I’ve commented before that I think the pace of development is too fast. I’d be ok with fewer new features and more emphasis on stability and new hardware and integrations.
I usually wait until late in the month to try the update, and I always do a full VM backup before I install it. This month I tried upgrading earlier and had problems, so I reverted to the backup. Upgrades are always scary and I don’t like that.
Please give a source for this.
Notice that @crzynik sourced their statement. It only makes sense!
Ummm, yeah. Do that with every release/upgrade to any software! Great tip for everyone.
Define ‘n’ please.
Nope.
I know I have not been here as long as many others. But, for my HA tenur, I have taken EVERY update the day it came out. I believe I have only had an issue ONE time.
But, that is some great advice above. Thanks for your input on how to correctly investigate updates before upgrading.
Same here! My installations are updated to the lastest, but the first install of that system was my third install of HA-OS. One on my old Pi that ran for around two years, and two on my new homeserver. This one is now running for four years something. That move was done via a normal backup and it was all good.
For most people HA runs just fine. People do update in a matter of days after new versions come out, see the statistics.
I’m starting to get the feeling, that the problem might not be HA, but rather between screen and chair…
Is this now again “all against someone [here jeffcrom]” who allowed himself to say something negative?

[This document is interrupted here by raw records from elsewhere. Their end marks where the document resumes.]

-- ==== Sys2Proof/Machine/Regs.lean ====
section
/-! DEFINITION. The register map of the service space (03 R50-R61): which pages exist, which registers
each holds, their types, their implemented bits and their reset values, from the register tables of all
chapters. -/

namespace Sys2Proof.Machine

/-- Register types (Table 3-4). -/
inductive RegTy where
  | ro | lv | w1c | sc
  | st (c : StrikeClass)
  deriving DecidableEq, Repr

/-- One register, or an array of them. -/
structure RegDef where
  off : Nat
  /-- 4 or 8. -/
  bytes : Nat
  ty : RegTy
  /-- Bits that are not reserved. -/
  mask : Nat
  reset : Nat := 0
  count : Nat := 1
  stride : Nat := 8
  deriving DecidableEq, Repr

/-- Page index of a die, block type and instance (Table 3-1). -/
def pageIx (die type inst : Nat) : Nat := die * 65536 + type * 256 + inst

def pageDie (p : Nat) : Nat := p / 65536 % 8
def pageType (p : Nat) : Nat := p / 256 % 256
def pageInst (p : Nat) : Nat := p % 256

/-- The pages that exist (Table 3-2). -/
def pagePresent (p : Nat) : Bool :=
  let d := pageDie p
  let i := pageInst p
  let cd := decide (d < 4)
  let sd := decide (d = 4 ∨ d = 5)
  let half := fun (n : Nat) => decide (d = 4 ∧ i < n ∨ d = 5 ∧ n ≤ i ∧ i < 2 * n)
  match pageType p with
  | 0x01 => d = 6 && i = 0
  | 0x02 => d = 6 && i = 0
  | 0x03 => d = 6 && i = 0
  | 0x04 => d < 7 && i = 0
  | 0x08 => cd && i < 12
  | 0x09 => cd && i < 2
  | 0x0A => cd && i < 24
  | 0x0B => cd && i = 0
  | 0x10 => half 8
  | 0x11 => sd && i = 0
  | 0x18 => half 2
  | 0x19 => half 2
  | 0x20 => sd && i = 0
  | 0x21 => sd && i < 16
  | 0x22 => sd && i < 2
  | 0x28 => sd && i < 4
  | 0x29 => sd && i < 4
  | 0x2A => sd && i = 0
  | 0x30 => d = 4 && i < 128
  | 0x31 => d = 5 && i < 128
  | 0x38 => d < 7 && i = 0
  | 0x3C => d < 7 && i = 0
  | 0x3D => (d = 4 && (i = 0 || i = 1 || i = 4 || i = 6)) || (d = 5 && (i = 2 || i = 3 || i = 5))
  | _ => false

/-- Port-only pages (Table 3-2): FEED, and CS on KD. -/
def portOnly (p : Nat) : Bool :=
  pageType p = 0x02 || (pageType p = 0x38 && pageDie p = 6)

/-- Pages that own a budgeted resource (R40): MC pages and the BUDGET pages of the six dies. -/
def ownsResource (p : Nat) : Bool :=
  pageType p = 0x10 || (pageType p = 0x04 && pageDie p < 6)

def keeperPage : Nat := pageIx 6 0x01 0
def feedPage : Nat := pageIx 6 0x02 0
def todPage : Nat := pageIx 6 0x03 0
def budgetPage (die : Nat) : Nat := pageIx die 0x04 0
def pairPage (p : Nat) : Nat := pageIx (p / 12) 0x08 (p % 12)
def clusterPage (p : Nat) : Nat := pageIx (p / 12) 0x09 (p % 12 / 6)
def slicePage (sl : Nat) : Nat := pageIx (sl / 24) 0x0A (sl % 24)
def burinPage (d : Nat) : Nat := pageIx d 0x0B 0
def mcPage (ch : Nat) : Nat := pageIx (4 + ch / 8) 0x10 ch
def mapPage : Nat := pageIx 4 0x11 0
def pciePage (port : Nat) : Nat := pageIx (4 + port / 2) 0x18 port
def clinkPage (l : Nat) : Nat := pageIx (4 + l / 2) 0x19 l
def cssPage (sd : Nat) : Nat := pageIx (4 + sd) 0x20 0
def cpPage (c : Nat) : Nat := pageIx (4 + c / 16) 0x21 (c % 16)
def journalPage (sd copy : Nat) : Nat := pageIx (4 + sd) 0x22 copy
def zipPage (e : Nat) : Nat := pageIx (4 + e / 4) 0x28 (e % 4)
def cryptPage (e : Nat) : Nat := pageIx (4 + e / 4) 0x29 (e % 4)
def keystorePage (sd : Nat) : Nat := pageIx (4 + sd) 0x2A 0
def partPage (p : Nat) : Nat := pageIx 4 0x30 p
def meterPage (p : Nat) : Nat := pageIx 5 0x31 p
def csPage (die : Nat) : Nat := pageIx die 0x38 0
def errlogPage (die : Nat) : Nat := pageIx die 0x3C 0
/-- The ALMANAC page of a source die, on its writer's die (Table 1-2). -/
def almPage (die : Nat) : Nat :=
  pageIx (if die = 2 ∨ die = 3 ∨ die = 5 then 5 else 4) 0x3D die

def m32 : Nat := 0xFFFFFFFF
def m64 : Nat := 0xFFFFFFFFFFFFFFFF

/-- The common header (R56); BUDGET and BUDGET_USE only in pages that own a resource (R40). -/
def headerRegs (p : Nat) : List RegDef :=
  [⟨0x000, 4, .ro, m32, 0, 1, 8⟩, ⟨0x004, 4, .ro, m32, 0, 1, 8⟩, ⟨0x008, 4, .ro, m32, 0, 1, 8⟩,
   ⟨0x00C, 4, .sc, m32, 0, 1, 8⟩, ⟨0x010, 8, .ro, m64, 0, 1, 8⟩, ⟨0x018, 4, .ro, 0x8000FFFF, 0, 1, 8⟩,
   ⟨0x01C, 4, .lv, 0x7, 0, 1, 8⟩, ⟨0x020, 4, .lv, 0xFFF, 0x760, 1, 8⟩, ⟨0x02C, 4, .ro, 0xF, 0, 1, 8⟩] ++
  (if ownsResource p then
    [⟨0x024, 4, .st .tick, 0x800001FF, 0x100, 1, 8⟩, ⟨0x028, 4, .ro, 0xF80F01FF, 0, 1, 8⟩]
  else [])

/-- KEEPER (Tables 3-8, 17-6; 11 ROT_CTL; 19 R471). -/
def keeperRegs : List RegDef :=
  [⟨0x040, 4, .lv, 0x80000003, 0, 1, 8⟩, ⟨0x044, 4, .ro, m32, 0, 1, 8⟩, ⟨0x048, 4, .lv, 0, 0, 1, 8⟩,
   ⟨0x04C, 4, .sc, 1, 0, 1, 8⟩, ⟨0x050, 8, .ro, m64, 0, 1, 8⟩, ⟨0x058, 4, .sc, 3, 0, 1, 8⟩,
   ⟨0x060, 8, .lv, m64, 0, 1, 8⟩, ⟨0x068, 8, .ro, m64, 0, 1, 8⟩, ⟨0x0A0, 4, .ro, m32, 0, 1, 8⟩,
   ⟨0x0C0, 4, .st .tick, 0x800001FF, 0x8000001E, 1, 8⟩, ⟨0x0C4, 4, .st .init, 0x80000000, 0, 1, 8⟩,
   ⟨0x100, 4, .ro, m32, 0, 1, 8⟩, ⟨0x104, 4, .lv, m32, 0, 1, 8⟩, ⟨0x108, 4, .lv, m32, 0, 1, 8⟩,
   ⟨0x10C, 4, .w1c, m32, 0, 1, 8⟩, ⟨0x110, 4, .ro, 0xC0000000, 0, 1, 8⟩, ⟨0x118, 8, .ro, m64, 0, 1, 8⟩,
   ⟨0x120, 4, .ro, m32, 0, 1, 8⟩, ⟨0x140, 4, .ro, m32, 0, 1, 8⟩, ⟨0x148, 4, .lv, 0xE003FFFF, 0, 1, 8⟩,
   ⟨0x150, 8, .lv, m64, 0, 1, 8⟩, ⟨0x158, 8, .lv, m64, 0, 1, 8⟩, ⟨0x160, 4, .lv, 0xFF, 0xFF, 1, 8⟩,
   ⟨0x168, 8, .lv, 0x000FFFFFFFFFF000, 0, 1, 8⟩, ⟨0x200, 8, .ro, m64, 0, 16, 8⟩]

/-- FEED (R496). -/
def feedRegs : List RegDef :=
  [⟨0x040, 4, .ro, m32, 0, 1, 8⟩, ⟨0x048, 8, .ro, m64, 0, 1, 8⟩, ⟨0x050, 4, .ro, m32, 0, 1, 8⟩,
   ⟨0x058, 8, .ro, m64, 0, 1, 8⟩, ⟨0x060, 4, .ro, 0xFFFF, 0, 1, 8⟩, ⟨0x080, 4, .ro, m32, 0, 7, 4⟩,
   ⟨0x7C0, 4, .w1c, m32, 0, 3, 4⟩]

/-- TOD (Table 2-7). -/
def todRegs : List RegDef :=
  [⟨0x040, 8, .ro, m64, 0, 1, 8⟩, ⟨0x048, 8, .ro, m64, 0, 1, 8⟩, ⟨0x050, 8, .ro, m64, 0, 1, 8⟩,
   ⟨0x060, 4, .st .tick, 0xF8000000, 0, 1, 8⟩, ⟨0x064, 4, .st .init, 0xB0000000, 0, 1, 8⟩,
   ⟨0x068, 4, .ro, m32, 0, 1, 8⟩, ⟨0x06C, 4, .lv, m32, 0, 1, 8⟩, ⟨0x070, 4, .w1c, m32, 0, 1, 8⟩]

/-- BUDGET (R48): ACT_SWEEP, ACT_CAL, ACT_TEL, ACT_WEAR, ACT_DIR with the defaults of Table 2-5 in each field. -/
def budgetRegs : List RegDef :=
  [⟨0x040, 4, .st .tick, 0x07FFFFFF, 20 * 0x40201, 1, 8⟩, ⟨0x044, 4, .st .tick, 0x07FFFFFF, 10 * 0x40201, 1, 8⟩,
   ⟨0x048, 4, .st .tick, 0x07FFFFFF, 5 * 0x40201, 1, 8⟩, ⟨0x04C, 4, .st .tick, 0x07FFFFFF, 30 * 0x40201, 1, 8⟩,
   ⟨0x050, 4, .st .tick, 0x07FFFFFF, 10 * 0x40201, 1, 8⟩]

/-- PAIR (R283, 18 CS_VERSION). The checkpoint window 380h-75Fh is LV or RO by the pair's role. -/
def pairRegs : List RegDef :=
  [⟨0x040, 4, .ro, m32, 0, 1, 8⟩, ⟨0x048, 4, .lv, 0xE0000003, 0, 1, 8⟩, ⟨0x050, 8, .ro, m64, 0, 1, 8⟩,
   ⟨0x058, 8, .ro, m64, 0, 1, 8⟩, ⟨0x060, 8, .ro, m64, 0, 1, 8⟩, ⟨0x380, 8, .lv, m64, 0, 124, 8⟩,
   ⟨0x7C0, 4, .w1c, m32, 0, 3, 4⟩, ⟨0x7CC, 4, .ro, m32, 0, 1, 8⟩, ⟨0x7D0, 8, .w1c, m64, 0, 1, 8⟩,
   ⟨0x7D8, 8, .ro, m64, 0, 1, 8⟩]

def clusterRegs : List RegDef := [⟨0x040, 4, .st .tick, 0x80001F07, 0x80001004, 1, 8⟩]

def sliceRegs : List RegDef := [⟨0x7C0, 4, .ro, m32, 0, 1, 8⟩, ⟨0x7C4, 4, .w1c, m32, 0, 4, 4⟩]

def burinRegs : List RegDef :=
  [⟨0x040, 4, .st .quiesce, 0xF, 0, 1, 8⟩, ⟨0x048, 4, .ro, m32, 0, 1, 8⟩]

/-- MC (R410). -/
def mcRegs : List RegDef :=
  [⟨0x040, 4, .st .tick, 0xC0000000, 0, 1, 8⟩, ⟨0x048, 4, .ro, m32, 0, 1, 8⟩, ⟨0x050, 8, .ro, m64, 0, 1, 8⟩,
   ⟨0x058, 4, .lv, 0xFF, 0, 1, 8⟩, ⟨0x05C, 4, .ro, m32, 0, 1, 8⟩, ⟨0x7C0, 4, .w1c, m32, 0, 5, 4⟩]

/-- MAP of SD0 (R410, R369, 10 COH registers, R381). -/
def mapRegs : List RegDef :=
  [⟨0x040, 4, .st .init, 0xF00001FF, 0, 1, 8⟩, ⟨0x044, 4, .ro, m32, 0, 1, 8⟩,
   ⟨0x048, 4, .st .init, m32, 0, 1, 8⟩, ⟨0x060, 8, .st .quiesce, 0xE0FFFFFFFFF00000, 0, 4, 8⟩,
   ⟨0x0C0, 4, .st .init, 0x830F0000, 0x00010000, 1, 8⟩, ⟨0x0C4, 4, .st .tick, 0x1F, 4, 1, 8⟩,
   ⟨0x0C8, 4, .st .init, m32, 0, 1, 8⟩, ⟨0x100, 4, .lv, 0x7FF, 0, 1, 8⟩,
   ⟨0x108, 8, .st .quiesce, m64, 0x8080808080808080, 1, 8⟩, ⟨0x7C0, 4, .w1c, m32, 0, 1, 8⟩]

/-- PCIE (08 R200, 13, 15 R371, 21 R500). -/
def pcieRegs : List RegDef :=
  [⟨0x040, 4, .st .init, 0xFE000000, 0x18000000, 1, 8⟩, ⟨0x048, 4, .ro, m32, 0, 1, 8⟩,
   ⟨0x100, 8, .st .quiesce, 0x000FFFFFFFF00001, 0, 1, 8⟩, ⟨0x140, 4, .st .tick, 0xFF, 16, 48, 4⟩,
   ⟨0x200, 8, .st .quiesce, 0xF000FFFF00000000, 0x2000000000000000, 64, 16⟩,
   ⟨0x208, 8, .st .quiesce, 0xFFFFFFFFFFFFFFC0, 0, 64, 16⟩, ⟨0x600, 4, .ro, m32, 0, 64, 4⟩,
   ⟨0x700, 4, .st .quiesce, 0xFFF0FFFF, 0, 48, 4⟩, ⟨0x7C0, 4, .w1c, m32, 0, 4, 4⟩]

def clinkRegs : List RegDef := [⟨0x7C0, 4, .w1c, m32, 0, 2, 4⟩]

/-- CSS (R314, R370). -/
def cssRegs (sd0 : Bool) : List RegDef :=
  [⟨0x040, 4, .st .tick, 0xFFF, 30, 1, 8⟩, ⟨0x048, 4, .ro, m32, 0, 1, 8⟩, ⟨0x7C0, 4, .w1c, m32, 0, 3, 4⟩] ++
  (if sd0 then
    [⟨0x100, 4, .lv, 0x3FFFF, 0, 1, 8⟩, ⟨0x108, 8, .st .quiesce, m64, m64, 1, 8⟩,
     ⟨0x110, 8, .st .quiesce, 0x800000000000FFFF, 0, 1, 8⟩, ⟨0x118, 4, .st .quiesce, 0xFF, 0, 1, 8⟩,
     ⟨0x11C, 4, .st .tick, 0x80000000, 0x80000000, 1, 8⟩]
  else [])

def cpRegs : List RegDef :=
  [⟨0x040, 4, .ro, m32, 0, 1, 8⟩, ⟨0x060, 8, .ro, m64, 0, 1, 8⟩, ⟨0x7C0, 4, .w1c, m32, 0, 1, 8⟩]

def journalRegs : List RegDef := [⟨0x7C0, 4, .w1c, m32, 0, 1, 8⟩]

def engineRegs (zip : Bool) : List RegDef :=
  [⟨0x040, 4, .ro, m32, 0, 1, 8⟩, ⟨0x7C0, 4, .w1c, m32, 0, 1, 8⟩, ⟨0x7C8, 8, .w1c, m64, 0, 2, 8⟩,
   ⟨0x7D8, 4, .w1c, m32, 0, 1, 8⟩] ++ (if zip then [⟨0x7E0, 4, .w1c, m32, 0, 1, 8⟩] else [])

def keystoreRegs : List RegDef := [⟨0x040, 4, .ro, m32, 0, 1, 8⟩, ⟨0x7C0, 4, .w1c, m32, 0, 1, 8⟩]

/-- PART (Table 15-2, 19 R471). -/
def partRegs : List RegDef :=
  [⟨0x040, 4, .st .quiesce, 0x80000000, 0, 1, 8⟩, ⟨0x044, 4, .st .tick, 0x3FFFF, 0, 1, 8⟩,
   ⟨0x048, 8, .st .quiesce, m64, 0, 1, 8⟩, ⟨0x050, 4, .st .quiesce, 0xFF, 0, 1, 8⟩,
   ⟨0x058, 8, .st .quiesce, m64, 0, 2, 8⟩, ⟨0x068, 4, .st .quiesce, 0x3FFF1FFF, 0, 1, 8⟩,
   ⟨0x070, 4, .st .quiesce, 0x7F7F, 0, 4, 4⟩, ⟨0x080, 8, .st .quiesce, 0x000FFFFFFFFC7FFF, 0, 1, 8⟩,
   ⟨0x0A0, 4, .ro, m32, 0, 1, 8⟩, ⟨0x0A8, 4, .ro, 0xC0000000, 0, 1, 8⟩, ⟨0x0B0, 8, .lv, m64, 0, 3, 8⟩,
   ⟨0x7C0, 4, .w1c, m32, 0, 2, 4⟩]

/-- METER (R386, R387). -/
def meterRegs : List RegDef :=
  [⟨0x040, 4, .st .tick, 0x80000007, 3, 1, 8⟩, ⟨0x048, 8, .st .tick, m64, 0, 1, 8⟩,
   ⟨0x050, 4, .st .tick, m32, 0, 1, 8⟩, ⟨0x058, 4, .ro, m32, 0, 1, 8⟩, ⟨0x060, 4, .lv, m32, 0, 1, 8⟩,
   ⟨0x068, 4, .w1c, m32, 0, 1, 8⟩, ⟨0x100, 8, .ro, m64, 0, 16, 8⟩]

/-- CS (18). -/
def csRegs (kd : Bool) : List RegDef :=
  [⟨0x7C0, 4, .w1c, m32, 0, 1, 8⟩] ++
  (if kd then
    [⟨0x040, 4, .lv, 0x8000FFFF, 0, 1, 8⟩, ⟨0x048, 8, .lv, m64, 0, 1, 8⟩, ⟨0x050, 4, .ro, m32, 0, 1, 8⟩,
     ⟨0x058, 8, .ro, m64, 0, 2, 8⟩, ⟨0x068, 4, .ro, 0xFFF, 0, 1, 8⟩, ⟨0x080, 4, .st .tick, 1, 0, 1, 8⟩,
     ⟨0x084, 4, .st .tick, 0x8000FFFF, 100, 1, 8⟩, ⟨0x088, 4, .ro, 0xFFFF, 0, 1, 8⟩]
  else [])

/-- ERRLOG of SD0 (R430). -/
def errlogRegs : List RegDef :=
  [⟨0x040, 4, .lv, 0xFF, 0, 1, 8⟩, ⟨0x048, 8, .st .tick, 0x800FFFFFFFFFF00F, 0, 1, 8⟩,
   ⟨0x050, 4, .ro, m32, 0, 1, 8⟩, ⟨0x054, 4, .w1c, m32, 0, 1, 8⟩]

/-- ALMANAC (R49). -/
def almRegs : List RegDef :=
  [⟨0x040, 4, .st .tick, 0x8000FFFF, 10, 1, 8⟩, ⟨0x048, 8, .st .tick, m64, 0, 1, 8⟩,
   ⟨0x050, 4, .st .tick, m32, 0, 1, 8⟩, ⟨0x058, 4, .ro, m32, 0, 1, 8⟩, ⟨0x060, 4, .lv, m32, 0, 1, 8⟩,
   ⟨0x068, 4, .w1c, m32, 0, 1, 8⟩]

/-- The body registers of a page. -/
def bodyRegs (p : Nat) : List RegDef :=
  match pageType p with
  | 0x01 => keeperRegs
  | 0x02 => feedRegs
  | 0x03 => todRegs
  | 0x04 => budgetRegs
  | 0x08 => pairRegs
  | 0x09 => clusterRegs
  | 0x0A => sliceRegs
  | 0x0B => burinRegs
  | 0x10 => mcRegs
  | 0x11 => if pageDie p = 4 then mapRegs else []
  | 0x18 => pcieRegs
  | 0x19 => clinkRegs
  | 0x20 => cssRegs (pageDie p = 4)
  | 0x21 => cpRegs
  | 0x22 => journalRegs
  | 0x28 => engineRegs true
  | 0x29 => engineRegs false
  | 0x2A => keystoreRegs
  | 0x30 => partRegs
  | 0x31 => meterRegs
  | 0x38 => csRegs (pageDie p = 6)
  | 0x3C => if pageDie p = 4 then errlogRegs else []
  | 0x3D => almRegs
  | _ => []

def pageRegs (p : Nat) : List RegDef := headerRegs p ++ bodyRegs p

/-- Whether register `r` covers offset `off`, and then the offset of its element. -/
def RegDef.covers (r : RegDef) (off : Nat) : Option Nat :=
  if off < r.off then none
  else
    let i := (off - r.off) / r.stride
    if i < r.count ∧ (off - r.off) % r.stride < r.bytes then some (r.off + i * r.stride)
    else none

/-- The register at an offset of a page, with the offset of its element. -/
def findReg : List RegDef → Nat → Option (RegDef × Nat)
  | [], _ => none
  | r :: rs, off =>
    match r.covers off with
    | some o => some (r, o)
    | none => findReg rs off

def regAt (p off : Nat) : Option (RegDef × Nat) := findReg (pageRegs p) off

/-- Key of a register in the register file: page, offset, and the index of an indexed register. -/
def regKey (p off : Nat) (idx : Nat := 0) : Nat := idx * 2147483648 + p * 4096 + off

def keyPage (k : Nat) : Nat := k / 4096 % 524288
def keyOff (k : Nat) : Nat := k % 4096
def keyIdx (k : Nat) : Nat := k / 2147483648

/-- Reset value of the register a key names. HASH_SALT is drawn at random (a free value), and the three
shared granules of the owner array read FEh (R369). -/
def regReset (k : Nat) : Word :=
  if k = regKey mapPage 0x048 then (Config.freeWord 0) &&& 0xFFFFFFFF
  else if keyPage k = mapPage ∧ keyOff k = 0x108 ∧
      (keyIdx k = 1151 ∨ keyIdx k = 1279 ∨ keyIdx k = 1407) then 0x80808080808080FE
  else
    match regAt (keyPage k) (keyOff k) with
    | some (r, _) => BitVec.ofNat 64 r.reset
    | none => 0

end Sys2Proof.Machine
end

I didn’t have that many problems in the past, but everyone should at least see, that there are more and more really severe problems in the last releases and months.
Easy to say “your problem”, “custom here and there”, but if so many custom integrations work before (and until the HA core upgrade) and perhaps rely on stable (?) functions and apis, I don’t know if the frequency of breaking changing basics, functions and apis are really the best idea of all, if other integration then break and break HA then as well. Example the changes and problems with the entity history this release.
I have the feeling that HA grew up with the custom cards and integration. And now it breaks more and more with this concept (to get rid of all this?) and don’t care about them any more. And this is not because of “open source” because these changes are only allowed and well approved only from the inner circle of the project.